I’ve known plenty of people who’ve said their first child was so perfect that they were lured into a false sense of security about having another child. When that second child arrived with a completely different personality and a challenging attitude, the going got tough. Frankly, I’m not sure I have the patience for this type of life-jarring experience. And I don’t want to jinx the good thing I’ve got going on now by adding a curveball to my somewhat peaceful life.
I honestly can’t remember the last time my husband and I went out on a date, just us two. I know, I know, I need to remedy this issue before it becomes a problem. I miss connecting with him and talking to him about anything other than the cute new thing our toddler did that day. Adding another child to the mix would further compound this issue and make it even harder for us to be alone. My husband is an amazing man, and I want to have time alone to enjoy him – in more ways than one (wink, wink).

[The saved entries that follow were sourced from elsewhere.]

-- ==== Sys2Proof/Machine/Parse.lean ====
section
/-!
DEFINITION. Frastra parse engines: dispatch, microwords, micro-traps, fragments, hand-over of results, loads and parity (R226 to R257), and
the end of a received frame (R18).
-/
namespace Sys2Proof.Machine

/-- A PRS event (R257). -/
def prsEvent (code detail : Nat) (s : State) : State := raise 0x6 code detail .device s

/-- Counters that a parse will count in PRS_STAT once its frame's FCS is good (R228, R256): 0 UNBOUND_DROP, 1 MICRO_DROP, 2 EXCEPTION,
3 BUDGET, 4 DOUBLE_TRAP, 5 FRAG_FIRST, 6 FRAG_HIT, 7 FRAG_MISS, 8 FRAG_FULL. -/
def noteCount (id k : Nat) (s : State) : State := modFrame id (fun f => { f with prsCounts := f.prsCounts ++ [k] }) s

/-! ### Dispatch (R228 to R232, R241, R442) -/

/-- The ingress source of R228: a logical port, the host transmit of a PF, an Akzal port, or the injection path. -/
def ingressSrc (f : Frame) : Nat := if f.ingress % 8 = 3 then 3 else f.ingress

/-- The register that binds a frame's ingress to an entry point. -/
def bindOf (s : State) (f : Frame) : Word :=
  let i := f.ingress / 16
  match f.ingress % 8 with
  | 0 => reg s .PRS_BIND_LPORT i 0
  | 1 => reg s .PRS_BIND_HOST i 0
  | 2 => reg s .PRS_BIND_AKZ i 0
  | _ => reg s .PRS_BIND_SVC 0 0

/-- The entry point of a frame and its first word; none where it is unbound (R241). -/
def entryOf (s : State) (f : Frame) : Option (Nat × Nat) :=
  let b := bindOf s f
  let named : Option Nat := match f.entryPoint with
    | some e => some e
    | none => if wbit b 31 then some (fld b 4 0) else none
  match named with
  | some e =>
    let x := s.prs.image.entries.getD e 0
    if wbit (reg s .PRS_EP e 0) 31 ∧ bitOf x 31 then some (e, bits x 12 0) else none
  | none => none

/-- The packet window (R230): a host-transmitted frame has no FCS. An Akzal or service frame brings none either, and the FCS bytes of one of 253
to 255 bytes are those that its bytes give (assumption 129). -/
def windowOf (f : Frame) : Bytes :=
  if f.ingress % 8 = 1 ∨ f.bytes.length ≤ 252 then f.bytes.take 256
  else (f.bytes ++ leBytes 4 (if f.ingress % 8 = 0 then f.fcs else crc32 f.bytes)).take 256

/-- Bytes 0 to 31 of the header vector (R232). -/
def hvHead (f : Frame) (w e : Nat) : Bytes :=
  leBytes 2 f.ingress ++ leBytes 2 f.vport ++ leBytes 2 w ++ [BitVec.ofNat 8 e, BitVec.ofNat 8 f.rxFlags] ++ leBytes 8 (toNs f.ts)
    ++ leBytes 8 f.metadata ++ List.replicate 8 0

/-- The hash key, from its most significant bit (R246, R256). -/
def hashKey (s : State) : Nat := (List.range 18).foldl (fun k i => k * 2 ^ 32 + (reg s .PRS_HASH_KEY i 0).toNat) 0

/-- The engine as the first microword finds it (R231, R232). -/
def freshEngine (s : State) (id : Nat) (f : Frame) (e pc : Nat) : Engine :=
  let win := windowOf f
  let g : List Nat := [0, win.length, f.ingress + at_ 16 f.vport] ++ List.replicate 13 0
  { frame := id, entry := e, pc := pc, g := g, hv := hvHead f win.length e ++ List.replicate 480 0, window := win, key := hashKey s }

/-- Is a frame the oldest of its ingress source that waits for dispatch (R228)? -/
def nextToParse (s : State) (id : Nat) (f : Frame) : Bool :=
  !s.tm.frames.any (fun e => decide (e.1 < id) && e.2.parent.isNone && e.2.stage == .waiting && ingressSrc e.2 == ingressSrc f)

/-- The header vector of a frame that no engine parses. -/
def bareHv (f : Frame) : Bytes := hvHead f (windowOf f).length 0 ++ List.replicate 480 0

/-- A frame gets its result without a parse: DROP of an unbound frame, counted (R241), or 3 where no pair is left (R442). -/
def dropUnparsed (id disp : Nat) (f : Frame) (s : State) : State :=
  let hv := overwrite (overwrite (bareHv f) 57 [0xFF]) 59 [BitVec.ofNat 8 disp]
  modFrame id (fun f => { f with stage := .parsed, hv := hv, prsCounts := if disp = 2 then [0] else [] }) s

/-- Is a host frame dropped by SPOOF_CHECK: its source address is not among the VF's unicast filters (R187)? -/
def spoofed (s : State) (f : Frame) : Bool :=
  match f.origin with
  | some (fn, _, _) => isVf fn && wbit (vfPerm s fn) 0 &&
      !s.mac.filters.any (fun e => bitOf (byteAt e.2 10) 0 && !isMulticast e.2 && fltVport e.2 == f.vport && slice e.2 0 6 == slice f.bytes 6 6)
  | none => false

I recently typed “how expensive is college” into the Google search engine. The monetary figures that stared back at me from my computer screen made my heart sink and my eyes widen. Some choice curse words may also have escaped my mouth. Higher education is beyond expensive. In fact, according to the College Board’s 2018 Trends in College Pricing Report, the average fees (including tuition and room and board) range from $21,370/year at a public, four-year, in-state college to $48,510/year at a private, four-year college.

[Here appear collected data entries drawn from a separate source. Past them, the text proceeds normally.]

/-- Firmware replaces a channel's entries in the filter memory (R223). -/
def ncsiInstall (c : Nat) (s : State) : State :=
  let mine (e : Bytes) : Bool := fltVport e == s.cai.settings.ncsiVport % 4096 && fltLport e == ncsiLp s c
  foldS (fun e s => (fltPlace e s).2.2) (ncsiEntries s c) (modMac (fun m => { m with filters := m.filters.filter (fun e => !mine e.2) }) s)

/-- A channel changes: the events and the queue of MGT follow its link in RMII mode (R224, R225). -/
def ncsiLink (before : Bool) (s : State) : State :=
  if mgtLink s = before then s else if before then mgtEvent 0x02 0 (mgtFlush s) else mgtEvent 0x01 0 s

/-- An answer to the controller: response code and reason. -/
def ncsiReply (c code reason : Nat) (body : Bytes) (s : State) : State := emit (.ncsi c code reason body) s
def ncsiOk (c : Nat) (s : State) : State := ncsiReply c 0 0 [] s

/-- Reset Channel (R223): pass-through stops until the controller enables the channel again, and NCSI_CHANNEL_RESET is raised. -/
def ncsiReset (c : Nat) (s : State) : State :=
  let lp := ncsiLp s c
  let s1 := if bitOf (ncsiCh s c).aen 1 then emit (.ncsi c 0xFF 1 (Config.ncsiAnswer 0x101 c [b2n (lport s lp).up])) s else s
  mgtEvent 0x04 c (ncsiLink (mgtLink s) (ncsiInstall c (modNcsi c (fun _ => {}) s1)))

/-- RESET_CHANNEL (R223). -/
def execResetChannel (channel : Nat) (s : State) : Outcome :=
  if mgtRmii s ∧ ncsiHas s channel ∧ fastRuns s then .next (ncsiOk channel (ncsiReset channel s)) else .next s

/-- A set or cleared entry of a list of filters: its 1-based number, its value, none to clear. -/
def ncsiFilter (n : Nat) (l : List Nat) (i : Nat) (v : Option Nat) : List Nat :=
  ((l ++ List.replicate (n - l.length) 0).set (i - 1) (v.getD 0)).take n

/-- Set Link: refused while a host driver has TX_EN set on the logical port (R223). -/
def ncsiSetLink (c : Nat) (s : State) : State :=
  if wbit (lpCfg s (ncsiLp s c)) 30 then ncsiReply c 1 0x0901 [] s else ncsiOk c s

/-- A command on a channel that has left the Initial State. -/
def ncsiOn (c cmd : Nat) (pl : Bytes) (s : State) : State :=
  let x := ncsiCh s c
  let lp := ncsiLp s c
  let set (g : NcsiChannel → NcsiChannel) : State := ncsiOk c (ncsiLink (mgtLink s) (modNcsi c g s))
  let setFilters (g : NcsiChannel → NcsiChannel) : State := ncsiOk c (ncsiInstall c (modNcsi c g s))
  let bad : State := ncsiReply c 1 0x0002 [] s
  let say (vs : List Nat) : State := ncsiReply c 0 0 (Config.ncsiAnswer cmd c vs) s
  match cmd with
  | 0x03 => set (fun x => { x with enabled := true })
  | 0x04 => set (fun x => { x with enabled := false })
  | 0x06 => set (fun x => { x with txEnabled := true })
  | 0x07 => set (fun x => { x with txEnabled := false })
  | 0x08 => set (fun x => { x with aen := beAt pl 4 4 % 8 })
  | 0x09 => ncsiSetLink c s
  | 0x0A => say [b2n (lport s lp).up, lpRate s lp]
  | 0x0B => let i := byteAt pl 6
            if i = 0 ∨ 8 < i then bad
            else setFilters (fun x => { x with vlans := ncsiFilter 8 x.vlans i (if bitOf (byteAt pl 7) 0 then some (beAt pl 2 2 % 4096) else none) })
  | 0x0C => if byteAt pl 3 = 0 ∨ 3 < byteAt pl 3 then bad else setFilters (fun x => { x with vlanMode := byteAt pl 3 })
  | 0x0D => setFilters (fun x => { x with vlanMode := 0 })
  | 0x0E => let i := byteAt pl 6
            if i = 0 ∨ 4 < i then bad
            else setFilters (fun x => { x with macs := ncsiFilter 4 x.macs i (if bitOf (byteAt pl 7) 0 then some (beAt pl 0 6) else none) })
  | 0x10 => set (fun x => { x with broadcast := beAt pl 0 4 % 16 })
  | 0x11 => set (fun x => { x with broadcast := 0 })
  | 0x12 => set (fun x => { x with multicast := beAt pl 0 4 % 64 })
  | 0x13 => set (fun x => { x with multicast := 0 })
  | 0x15 => say []
  | 0x16 => say [4, 8]
  | 0x17 => say (x.macs ++ x.vlans ++ [x.vlanMode, x.broadcast, x.multicast, b2n x.enabled, b2n x.txEnabled, x.aen])
  | 0x18 => say ((List.range 19).map (fun k => mget 0 (lport s lp).counters k))
  | 0x1A => say [(reg s .MGT_STAT 0 0).toNat, (reg s .MGT_STAT 1 0).toNat]
  | _ => ncsiReply c 3 0x7FFF [] s

/-- NCSI_COMMAND (R223): the Channel ID holds the package in bits 7:5, and a command of another package is not this device's. Package commands name
channel 0x1F. -/
def execNcsiCommand (channel command : Nat) (payload : Bytes) (s : State) : Outcome :=
  let c := channel % 32
  if !mgtRmii s ∨ !fastRuns s ∨ channel / 32 ≠ s.cai.settings.ncsiPackage then .next s
  else if command = 0x01 ∨ command = 0x02 then .next (ncsiOk channel (modMgt (fun m => { m with ncsiSelected := command == 0x01 }) s))
  else if !ncsiHas s c then .next (ncsiReply channel 1 0x0002 [] s)
  else if command = 0x00 then .next (ncsiOk c (modNcsi c (fun x => { x with initial := false }) s))
  else if command = 0x05 then .next (ncsiOk c (ncsiReset c s))
  else if (ncsiCh s c).initial then .next (ncsiReply c 1 0x0001 [] s)
  else .next (ncsiOn c command payload s)

end Sys2Proof.Machine
end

That’s more money than many people make in a year! So, I’m starting my child’s college fund early. I want my daughter to be able to go to college or a trade school if she wishes. Given how expensive it is, I’m pretty sure we could only do this for one child.

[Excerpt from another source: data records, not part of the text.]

-- ==== Sys2Proof/Machine/Pins.lean ====
section
/-!
DEFINITION. The levels of the output pins (R59 to R61, R81, R86, R87, R89, R92): what each drives as the state stands, and the moments at which all
of them are released.
-/
namespace Sys2Proof.Machine

/-- Every digital output of R92. -/
def digitalOutputs : List OutPin :=
  [.faultN, .wakeN, .ppsOut 0, .ppsOut 1, .freqOut, .todTx, .led 0, .led 1, .led 2, .led 3, .smbScl, .smbSda, .smbAlertN, .i3cScl, .i3cSda, .jtagTdo,
   .xspiCsN, .xspiSclk, .xspiResetN] ++ (List.range 8).map .xspiDq ++ [.xspiDqs, .mgtTxCtl] ++ (List.range 4).map .mgtTxd ++ [.mgtTxc, .mgtMdc, .mgtMdio]

/-- With PORST_N low, and with the rails of the pins absent, every digital output is released (R92). -/
def releasePins (s : State) : State := foldS (fun p s => emit (.pin p .z) s) digitalOutputs s

/-- Does one of the causes of R86 hold FAULT_N low? -/
def faultLow (s : State) : Bool := s.cai.orderFault || s.cai.railFault || s.cai.tripped || s.cai.fatal

/-- FREQ_OUT (R60): 10 MHz, high for the first half of each 100 ns; a rising edge falls on each TAI second, but in FREERUN the wave runs from the
time counter with a phase of its own (assumption 1); held low in FREERUN under SQUELCH, and not driven without ENABLE. -/
def freqOut (s : State) : Level :=
  let c := reg s .TIM_FREQ_OUT_CFG 0 0
  let free := s.tim.servo == .freerun
  if !wbit c 0 then .z
  else if free && wbit c 1 then .low
  else if (nowFrac s / 0x10000 + (if free then Config.freqPhase else 0)) % 100 < 50 then .high else .low

/-- A logical port of physical port n is up; its activity blinks the LED by a pattern that the spec does not give (assumption 1). -/
def portLed (s : State) (n : Nat) : Bool :=
  let ps := (s.mac.lports.drop (8 * n)).take 8
  ps.any (fun p => p.up) && (ps.all (fun p => p.sending.isNone) || Config.ledBlink s.elapsed)

/-- What an LED code shows (R87): 6 blinks at 1 Hz, lit for half of each second (assumption 127); 9 to 15 are treated as 0. -/
def ledLit (s : State) (code : Nat) : Bool :=
  match code with
  | 1 => portLed s 0
  | 2 => portLed s 1
  | 3 => s.tim.servo == .locked
  | 4 => (halfSt s 0).up
  | 5 => (halfSt s 1).up
  | 6 => decide (s.elapsed % 1000000000 < 500000000)
  | 7 => true
  | 8 => faultLow s
  | _ => false

/-- WAKE_N (R81): open-drain, low in STANDBY while a wake source is pending and until every main rail is good. -/
def wakeLow (s : State) : Bool := s.cai.mode == .standby && s.cai.wakeSource && !railsGood s

/-- What the function of a pin drives (R59, R60, R81, R86, R87); the bus pins idle (R92). -/
def functionLevel (s : State) : OutPin → Level
  | .faultN => if faultLow s then .low else .high
  | .wakeN => if wakeLow s then .low else .z
  | .ppsOut n => if wbit (reg s .TIM_PPS_OUT_CFG n 0) 31 then (if (s.tim.ppsOut.getD n {}).high then .high else .low) else .z
  | .freqOut => freqOut s
  | .todTx => if dfld s .TIM_TOD_CFG 24 24 = 1 then .high else .z
  | .led n => if ledLit s (fld (reg s .CAI_LED_CFG 0 0) (4 * n + 3) (4 * n)) then .low else .z
  | .xspiCsN | .xspiResetN => if railsGood s then .high else .z
  | .xspiSclk | .mgtTxCtl | .mgtMdc => if railsGood s then .low else .z
  | _ => .z

/-- The level of a pin (R89, R92): released with PORST_N low or without the stage A rails; the boundary-scan register drives it under EXTEST and
CLAMP, HIGHZ releases it, and else its function drives it. -/
def pinLevel (s : State) (p : OutPin) : Level :=
  if !cairnRuns s then .z
  else match s.cai.tap.pins with
  | 1 => if Config.boundaryDrives s.cai.tap.boundary (digitalOutputs.idxOf p) then .high else .low
  | 2 => .z
  | _ => functionLevel s p

/-- The level that the board's resistors give a pin that is not driven (R92); those without a resistor are as the board leaves them. -/
def boardHigh : OutPin → Option Bool
  | .faultN | .ppsOut _ | .freqOut | .xspiSclk | .xspiResetN | .mgtTxCtl | .mgtMdc => some false
  | .wakeN | .todTx | .led _ | .smbScl | .smbSda | .smbAlertN | .jtagTdo | .xspiCsN | .mgtMdio => some true
  | _ => none

/-- A pin as the boundary-scan register captures it (R89): 0, 1, or 2 where nothing fixes it. -/
def captured (s : State) (p : OutPin) : Nat :=
  match pinLevel s p with
  | .low => 0
  | .high => 1
  | .z => match boardHigh p with
    | some b => b2n b
    | none => 2

end Sys2Proof.Machine
end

While still trying to save for my child’s college education (not to mention my own retirement), I’d like to set aside some funds for a couple of incredible family vacations. My husband wants to take our daughter to the East Coast where she can explore the Smithsonian museums and our nation’s history. I want to take her overseas to explore different cultures and customs. Luckily, these are trips we likely wouldn’t make until she was a teenager anyway, so we have lots of time to feed our piggybank. Since travel is so expensive, it would obviously be a lot cheaper and more feasible to do with only one child in tow.
Family lore says I made my wishes known from an early age that I wanted to be an only child. I must have known that I had a fantastic imagination that was enhanced by my ability to play alone. I was able to have a ton of different kinds of pets growing up, including fish, turtles, dogs, cats, hamsters, frogs, snakes, geckos and rabbits. I never had to share a room. I got all my parents’ attention to myself. I was able to take singing lessons and participate in summer programs. Yes, I was able to be a bit greedy, spoiled and self-centered. All of these opportunities allowed me to flourish and grow into the person that I am today.
As I’ve grown older and had to deal with the ends of beloved family members, I’ve sometimes wished for a brother or sister to share my grief with. But then I remind myself that there are no guarantees I would be close to or even like my siblings. My husband comes from a family of three children, and he’s not particularly close to his siblings. You just never know what you’re going to get.
So, those are the main reasons my husband and I have chosen to keep our family just to us three – the Three Musketeers as we call ourselves. While this is right path for us, it is by no means the right choice for everyone. I’ve known plenty of large families that have sailed through some of the perceived hurdles I’ve outlined above without any issues. It’s all about what works best for you, but if you’re looking for someone to support your “one and done” decision, I’ve got your back.